Интересно подметить, что у R138 отсутствует lipopolysaccharide biosynthesis - отвечает за синтез липополисахарид (ЛПС) является основным компонентом внешней мембраны грамотрицательных бактерий. Но как известно Rhodococcus - род грамположительной бактерии. Могу предположить, что в норме этого белка и не должно быть, а появился он у предка штаммов X5 или KB1 из-за горизонтального переноса или вируса. В общем, этот анализ действительно полезен не только для теоретических задач и построения деревьев, но и несет биотехнологическое значение.

Описание перестановки синтений (g-блоков) в одном или нескольких геномах

Необходимую информацию для поиска синтении можно найти в файле blocks.blocks. Его содержимое было скопировано и переведено в .xls формат. От туда были удалены все столбцы, не содержащие g-блоков. Затем были покрашены одинаковым цветом совпадающие ячейки.

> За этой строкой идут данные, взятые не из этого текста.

/-- A host command entry `e` of queue `q` is served: the device runs, no completion holds up the command's unit (R353), and no
hot reset has discarded it (R353). -/
def State.serves (s : State) (q : BitVec 8) (e : Entry) : Prop :=
  s.up ∧ s.unitStopped (s.taken q.toNat e) = false ∧ (s.taken q.toNat e).epoch = s.hi.epoch

/-- The completion of command `c` with a status and a RESULT is on its way to the host: in the buffer, or held by the unit
that the full buffer stops (R352, R353). -/
def State.reported (s : State) (c : Cmd) (status result : Nat) : Prop :=
  ∃ x ∈ s.hi.buffer ++ s.hi.unitHeld, x.cmd = c ∧ x.status = status ∧ x.result = result % 2 ^ 192

/-- Every register bit outside the listed fields reads the same. -/
def State.regsBut (s t : State) (fs : List Fld) : Prop :=
  ∀ a i, (∀ f ∈ fs, f.addr = a → ¬ (f.lo ≤ i ∧ i < f.lo + f.width)) → (t.quad a).toNat.testBit i = (s.quad a).toNat.testBit i

/-- A host write to BAR0 offset `a` reaches its register: the device is out of reset and booted, the protection map lets it
through, and the block there is not shut (R11, R474, R508). -/
def State.writable (s : State) (a : Nat) : Prop :=
  s.inReset = false ∧ s.flag Reg.SEC_STATUS_BOOTED = true ∧ s.writeDenied a = false ∧ s.writeShut a = false

/-- From `s` to `t` event source `n` has occurred once, at a unit and with an INFO: it counts up to 255, and SAT past that;
the first occurrence since the last delivery stays latched (R442). -/
def State.raised (s t : State) (n unit info : Nat) : Prop :=
  t.fld (Reg.SRC_STAT_COUNT n) = min 255 (s.fld (Reg.SRC_STAT_COUNT n) + 1) ∧
    (s.fld (Reg.SRC_STAT_COUNT n) = 255 → t.flag (Reg.SRC_STAT_SAT n) = true) ∧
    SMap.find t.ev.latch n = some ((SMap.find s.ev.latch n).getD ⟨unit, info, s.now⟩)

/-- Host memory holds bytes from bus address `a`. -/
def State.hostHolds (s : State) (a : Nat) (d : List Byte) : Prop := s.readHost a d.length = d

/-- Nothing but the listed register fields differs: no other register bit, and no other part of the state. -/
def State.onlyRegs (s t : State) (fs : List Fld) : Prop := { t with regs := s.regs } = s ∧ s.regsBut t fs

/-- The captured groups lie among the 64 sequencers, and a program's BG_BASE is a byte (R36, R39, R128). -/
def State.fits (s : State) : Prop :=
  ∀ b < 64, 1 ≤ (s.group b).size ∧ (s.group b).size ≤ 8 ∧ b + (s.group b).size ≤ 64 ∧ ∀ g, s.program b = some g → g.bgBase ≤ 255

Консервативные блоки (окрашены в более яркие цвета): g3x145590, g3x1100686, g3x1844734, g3x1673116, g3x753303, g3x60021, g3x1089, g3x1058, g3x26935, g3x291020
Ниже найдены хорошие примеры перестановки g-блоков (g3x42657, g3x1009 ):

pr10_blocks%20%281%29.png

Ошибки в аннотации

Ошибки в аннотации найти довольно-таки нетрудно - возьмём блок h2x220.В геноме штамма R138 указан ген, кодирующий diadenosine tetraphosphate hydrolase, однако у штамма X5 абсолютно такой же ген кодирует, судя по аннотации, HIT protein.Для более обоснованного вывода надо взять выборку побольше. Также встречаются случаи, когда в одном из геномов функция белка, кодируемого геном, указана, а в других ген относится к категории hypothetical. Примером может служить блок s3x1089 ген называется ferritin-like domain-containing protein, в двух других штаммах - hypothetical protein. Вероятно, аннотация изначально была hypothetical protein во всех трёх штаммах, однако в одном из них функцию белка удалось определить, а в остальных описание не поменяли.

Заключение

Построение нуклеотидного пангенома - удобный способ проследить крупные эволюционные события в разных организмах, много интересного можно найти в полученных файлах, однако программа работает относительно долго (вероятно, зависит и от стабильности интернета). Во-вторых, интерпретируемый результат можно получить только при сравнении очень близких групп, при этом еще и ошибки в аннотациях будут путать. Увиденные глазами результаты сравнения нескольких штаммов бактерий показали, динамичность генома, частоту его престроек, некоторые из них могут иметь важное значение для человека (патогенность, устойчивость к антибиотикам, биотехнологии).